Monday, 31 January 2011

Proposed legal aid cuts: Kalayaan's Kate Roberts speaks about the implications for migrant domestic workers

video 
The Government has issued proposals to make massive cuts to the Legal Aid Budget. If implemented this would include cutting all legal aid for immigration (other than asylum) and employment cases. 

The most vulnerable will be left with inadequate support to access the justice system, it would be very unlikely that migrant domestic workers who are  in trouble will be able to access justice.
 
The consultation can be found at http://www.justice.gov.uk/consultations/legal-aid-reform-151110.htm and the deadline for responses is the 14th February 2011. Please do respond, either on the government’s preferred form, or outlining your concerns in a letter.

Tuesday, 25 January 2011

Supporting MDWs - Sunday morning English classes

Maria's Sunday morning English class        
English class registration at the start of each term is always chaotic with 80 + workers coming to the centre to access classes. Our classes are so popular for several reasons; we run classes on Sunday when MDWs have time off; as well as running accredited (certificated) English classes together with the Workers Education Association (WEA) we also run classes taught by volunteers. This is important because government funding restrictions mean that anyone who has been in the UK for less than 3 years cannot access the WEA (or any college run) classes. However it is the most recently arrived workers who don’t speak English are the most vulnerable and who most need to learn English. English classes are also so popular because MDWs desperately want to learn English and really enjoy the classes. These are often the only time during the week when they have some time to themselves for personal development.

Tuesday, 18 January 2011

Proposed legal aid cuts: what these could mean for migrant domestic workers

The Government has issued proposals to make massive cuts to the Legal Aid Budget. If implemented this would include cutting all legal aid for immigration (other than asylum) and employment cases. The consultation can be found at http://www.justice.gov.uk/consultations/legal-aid-reform-151110.htm and the deadline for responses is the 14th February 2011. Please do respond, either on the government’s preferred form, or outlining your concerns in a letter.

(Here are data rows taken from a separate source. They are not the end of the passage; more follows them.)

-- ==== Sys2Proof/Machine/Operands.lean ====
section
/-! DEFINITION. Operands: the device's numbers, byte order, labels, element and drive values, and the reading of
a request's payload field by field (R185, R191, R195). -/

namespace Sys2Proof.Machine

/-! ## Numbers used throughout (00_scope.md) -/

/-- Largest chunk, raw bytes. -/
def chunkSize : Nat := 16368

/-- Largest frame, header and payload. -/
def largestFrame : Nat := 16384

/-- A block of tape, bytes. -/
def blockSize : Nat := 65536

/-- Largest object, bytes. -/
def largestObject : Nat := 1072693248

/-- Largest object number and largest count of objects. -/
def largestObjectNumber : Nat := 16777215

/-- Largest value of a 32-bit count. -/
def max32 : Nat := 4294967295

/-- Largest value of a 64-bit count. -/
def max64 : Nat := 18446744073709551615

/-- Capacity in blocks (R145); 0 for a kind that holds no data. -/
def capacityOf : Option CartKind → Nat
  | some .a => 2500000
  | some .b => 6000000
  | some .clean => 0
  | none => 0

/-- The reserve: the capacity divided by 64, rounded down (R145). -/
def reserveOf (k : Option CartKind) : Nat := capacityOf k / 64

/-- The early-warning threshold T (R145). -/
def thresholdOf (k : Option CartKind) : Nat := capacityOf k - reserveOf k

/-- Kinds A and B hold data (R50). -/
def isDataKind : Option CartKind → Bool
  | some .a => true
  | some .b => true
  | some .clean => false
  | none => false

/-! ## Byte order (00_scope.md, "Integers") -/

/-- The integer stored in bytes, most significant byte first. -/
def beNat (bytes : List Byte) : Nat :=
  bytes.foldl (fun acc b => acc * 256 + b.toNat) 0

/-- The `n` bytes that store an integer, most significant byte first. -/
def beBytes : Nat → Nat → List Byte
  | 0, _ => []
  | n + 1, v => beBytes n (v / 256) ++ [BitVec.ofNat 8 v]

/-! ## Labels (R4) -/

/-- A character a label may hold: A to Z or 0 to 9. -/
def labelChar (b : Byte) : Bool :=
  (decide (0x30 ≤ b.toNat) && decide (b.toNat ≤ 0x39)) ||
    (decide (0x41 ≤ b.toNat) && decide (b.toNat ≤ 0x5A))

/-- Eight such characters. -/
def labelOk (l : List Byte) : Bool :=
  decide (l.length = 8) && l.all labelChar

/-- The kind a label gives (R4): its last two characters DA, DB or CL; otherwise none. -/
def kindOfLabel (l : Label) : Option CartKind :=
  if l.drop 6 = [0x44#8, 0x41#8] then some .a
  else if l.drop 6 = [0x44#8, 0x42#8] then some .b
  else if l.drop 6 = [0x43#8, 0x4C#8] then some .clean
  else none

/-- A label read (R4): eight valid characters, or unreadable. -/
def readLabel (l : List Byte) : Option Label :=
  if labelOk l then some l else none

/-- A label field of eight zero bytes stands for absent (R42, R173). -/
def labelField (l : List Byte) : Option Label :=
  if l = List.replicate 8 0#8 then none else some l

/-! ## Elements and drives (R42, R191) -/

/-- The magazine of a storage slot (R1). -/
def magazineOf (n : Nat) : Magazine :=
  if n ≤ 20 then .left else .right

/-- The other magazine. -/
def otherMagazine : Magazine → Magazine
  | .left => .right
  | .right => .left

/-- The slots of a magazine (00_scope.md, "Elements"). -/
def slotsOf : Magazine → List Nat
  | .left => (List.range 20).map (· + 1)
  | .right => (List.range 20).map (· + 21)

/-- Element values of MOVE: 1 to 40, 64 for M, 65 for D0, 66 for D1 (R42). -/
def elementOfByte (n : Nat) : Option Element :=
  if 1 ≤ n ∧ n ≤ 40 then some (.slot n)
  else if n = 64 then some .mail
  else if n = 65 then some (.drive .d0)
  else if n = 66 then some (.drive .d1)
  else none

/-- Drive values: 65 for D0, 66 for D1 (R63). -/
def driveOfByte (n : Nat) : Option Drive :=
  if n = 65 then some .d0 else if n = 66 then some .d1 else none

/-- The value that names a drive (R191). -/
def byteOfDrive : Drive → Nat
  | .d0 => 65
  | .d1 => 66

/-- The slots a scan visits, in visiting order: S1 to S40, then M (R23). -/
def scanOrder : List Element :=
  (List.range 40).map (fun n => .slot (n + 1)) ++ [.mail]

/-- A set of slots put in visiting order (R23, R24). -/
def inScanOrder (l : List Element) : List Element :=
  scanOrder.filter (fun e => l.contains e)

/-! ## Pairs: one of a thing for each drive -/

/-- The one for a drive. -/
def Pair.get {α : Type} (p : Pair α) : Drive → α
  | .d0 => p.d0
  | .d1 => p.d1

/-- Replace the one for a drive. -/
def Pair.put {α : Type} (p : Pair α) (d : Drive) (x : α) : Pair α :=
  match d with
  | .d0 => { p with d0 := x }
  | .d1 => { p with d1 := x }

/-- The other drive. -/
def otherDrive : Drive → Drive
  | .d0 => .d1
  | .d1 => .d0

/-! ## Payloads (R185, item 3) -/

/-- The payload cut into fields of the sizes given; none when it is shorter or longer than they are. -/
def fields : List Nat → List Byte → Option (List (List Byte))
  | [], [] => some []
  | [], _ :: _ => none
  | n :: rest, bytes =>
    if n ≤ bytes.length then
      match fields rest (bytes.drop n) with
      | some l => some (bytes.take n :: l)
      | none => none
    else none

/-- A payload of integer fields of the sizes given. -/
def natFields (sizes : List Nat) (payload : List Byte) : Option (List Nat) :=
  (fields sizes payload).map (List.map beNat)

/-- The `k`th bit of a byte value. -/
def bitOf (k v : Nat) : Bool := v / 2 ^ k % 2 == 1

/-! ## Settings by number (R193) -/

/-- The value of setting `n` in a list of sixteen copies. -/
def settingOf (l : List Nat) (n : Nat) : Nat := l.getD (n - 1) 0

/-- A coding mode's number (R191). -/
def codingModeOf : Nat → CodingMode
  | 1 => .pack
  | 2 => .pass
  | _ => .auto

/-- A value clamped into a range. -/
def clampTo (lo hi v : Nat) : Nat := max lo (min hi v)

/-- The retry delays allowed (R193, setting 14): the nearest of 1, 2, 5, 10, the smaller on a tie. -/
def clampDelay (v : Nat) : Nat :=
  if v ≤ 1 then 1 else if v ≤ 3 then 2 else if v ≤ 7 then 5 else 10

/-- A changer reaction (settings 10 to 13) kept in 1 to 3 and, where the class does not allow it, replaced by the
class's factory reaction (R29, R193). STALL allows RETRY and HOLD; GRIP-MISS and PLACE-BLOCKED allow all three;
LABEL-UNREAD allows RETRY and REPORT. -/
def clampReaction (number v : Nat) : Nat :=
  let r := clampTo 1 3 v
  if number = 10 then (if r = 3 then 1 else r)
  else if number = 13 then (if r = 2 then 1 else r)
  else r

/-- The value that SET SETTING stores for a number and a value (R193). -/
def clampSetting (number v : Nat) : Nat :=
  match number with
  | 1 => clampTo 0 15 v
  | 2 => clampTo 1 64 v
  | 3 => clampTo 1 255 v
  | 4 => clampTo 1 3 v
  | 5 => clampTo 1 2 v
  | 6 => clampTo 1 2 v
  | 7 => clampTo 0 3600 v
  | 8 => clampTo 0 255 v
  | 9 => clampTo 1 2 v
  | 14 => clampDelay v
  | 15 => clampTo 0 7 v
  | 16 => clampTo 1 15 v
  | n => clampReaction n v

end Sys2Proof.Machine
end

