-- ==== Sys2Proof/Machine/Cartridges.lean ====
section
/-! DEFINITION. The Cartridge Table (chapter 1): homes, absence, rehoming, allocation, scan results, passage reads,
and what the changer and the drive ports report to it. -/

namespace Sys2Proof.Machine

/-- What a scan step found at a slot (section 1.6). `cartridge none` is an unreadable one. -/
inductive SlotFinding where
  | empty
  | noMagazine
  | cartridge (label : Option Label)
  deriving DecidableEq, Repr

/-- What a passage read did (R16). -/
inductive Passage where
  | applied
  | merged (into : Nat)
  | mismatch
  deriving DecidableEq, Repr

namespace W

/-! ## Slots that stop being held -/

/-- An empty slot record of a state. -/
def bareSlot (s : SlotState) : SlotRec := { state := s, holder := none, reservedFor := none }

/-- A slot becomes EMPTY; a storage slot becoming EMPTY is an event of rehoming (R9). -/
def emptySlot (w : W) (e : Element) : W :=
  match e with
  | .slot n => (w.putSlot (.slot n) (bareSlot .empty)).wantRehome
  | .mail => w.putSlot .mail (bareSlot .empty)
  | .drive _ => w
  | .picker => w

/-- A slot that has lost its cartridge becomes EMPTY, or stays RESERVED for the record it is reserved for: no other rule
takes that home away (R5, R9; DEDUCED, log entry 11). -/
def vacateSlot (w : W) (e : Element) : W :=
  match (w.slotAt e).reservedFor with
  | some v => w.putSlot e { state := .reserved, holder := none, reservedFor := some v }
  | none => w.emptySlot e

/-- A record that becomes absent gives up its home: a slot RESERVED for it becomes EMPTY, and an UNKNOWN slot that
retains the reservation forgets it (R10). -/
def releaseHome (w : W) (i : Nat) : W :=
  match (w.cart i).bind CartRec.home with
  | none => w
  | some h =>
    let r := w.slotAt (.slot h)
    if r.reservedFor = some i then
      (if r.state = .reserved then w.emptySlot (.slot h)
       else w.putSlot (.slot h) { r with reservedFor := none })
    else w

/-- A record that is placed elsewhere gives up its home: the slot held for it becomes EMPTY, an UNKNOWN one too (R8). -/
def leaveHome (w : W) (i : Nat) : W :=
  match (w.cart i).bind CartRec.home with
  | none => w
  | some h => if (w.slotAt (.slot h)).reservedFor = some i then w.emptySlot (.slot h) else w

/-- The record's `home` (R3). -/
def homeOf (w : W) (i : Nat) : Option Nat := (w.cart i).bind CartRec.home

/-- The record's `location` (R3). -/
def locationOf (w : W) (i : Nat) : Option Element := (w.cart i).bind CartRec.location

/-- The record's `state` (R3). -/
def mediaOf (w : W) (i : Nat) : Option MediaState := (w.cart i).map CartRec.state

/-- The record's `kind` (R4). -/
def kindOf (w : W) (i : Nat) : Option CartKind := (w.cart i).bind CartRec.kind

/-- The record's `claim` (R3). -/
def claimOf (w : W) (i : Nat) : Option Nat := (w.cart i).bind CartRec.claim

/-- The record's label (R3). -/
def labelOf (w : W) (i : Nat) : Option Label := (w.cart i).bind CartRec.label

/-- A record becomes absent (R10): it loses its location, its home and its claim, and the job that claimed it is
told through the scheduler. `homeMagazine` is kept with the rest (log entry 10). -/
def becomeAbsent (w : W) (i : Nat) : W :=
  match w.cart i with
  | none => w
  | some c =>
    if c.location = none then w
    else
      let w1 := (w.releaseHome i).modCart i fun r => { r with location := none, home := none, claim := none }
      let w2 := match c.claim with
        | some n => w1.emit (.cartGone n i)
        | none => w1
      w2.wantDispatch

/-- A record loses its home and becomes homeless, keeping the magazine of its last home (R9). -/
def makeHomeless (w : W) (i : Nat) : W :=
  (w.modCart i fun r => { r with home := none }).wantRehome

Kalayaan gives basic immigration and employment advice to migrant domestic workers (MDWs) in the UK and as we are not funded by legal aid this direct advice work would not be affected. However none of the staff at Kalayaan are solicitors nor are we qualified, or legally able, to give more than very basic advice. We are very dependent on referrals to solicitors who are either funded by legal aid or work ‘pro bono’ (for free, in their own time). The proposed cuts would effectively put an end to the majority of referrals as those working pro bono are already overworked and would be completely swamped by the cases no longer dealt with under legal aid. If the cuts are implemented as proposed only those with extreme, and ‘attractive’ test cases are likely to find representation, or those who can pay for it. The most vulnerable will be left with inadequate support to access the justice system. 

MDWs seeking support at Kalayaan 
Kalayaan’s advice service is already stretched to its limits, as is that of the solicitors to whom we make referrals. There will be more pressure than ever for committed individuals in the legal services to take on cases for which they simply do not have the time or capacity, with potentially serious results as cases are not given the time they should be. Others will just be turned away. The most vulnerable, with the least connections or ability to pay would be very unlikely to be able to access justice. Cuts are also likely to result in an increase in unscrupulous individuals charging large amounts of money for very bad advice. This is already something we see too much of at Kalayaan with individuals coming to us in far more debt and often in a worse legal position than they would have been had they not taken the advice.

The Government suggests in its proposals that individuals be less quick to use the legal system, instead trying less formal resolutions. In the case of migrant domestic workers, who often have little if any education, and whose employers are frequently themselves legal professionals this is unrealistic. The power imbalances are extreme and there may have been years of psychological abuse making an unsupported challenge impossible.

Tuesday, 11 January 2011

Kalayaan's work

Disclaimer: Kalayaan provides a confidential advice service. To protect the confidentiality of the migrant domestic workers who come to Kalayaan for advice the names and any identifying features (such as names, nationalities and dates) have been changed.

Migrant domestic workers and staff at Kalayaan
One of the reasons Kalayaan is such an exciting place to work is the unpredictability of each day. In theory we plan the times we give advice and give appointments at specific times. In practise we are a small centre with an open door and people walk with ‘just a quick question’. If someone’s visa is about to expire, or they have just ‘run away’ from an employer and have nowhere to sleep that night, or an urgent issue has come up with the police, that is how we spend our day (migrant domestic workers are often reported as ‘missing’ when they leave an employer or have false accusations of theft made against them).

Today the phone was full of messages. Although the centre was open yesterday (Sunday) my colleagues who were in spent the day dealing with registering people for English classes so had no time to listen to the phone. Sundays are the day that there is most demand from migrant domestic workers (MDWs) for advice or other support such as English classes or help filling out forms or writing a letter or CV. This is because for most MDWs, Sunday is the only day they have off. We have tried running activities in the evenings but few MDWs can come to these as they are required to help with supper and / or putting children to bed.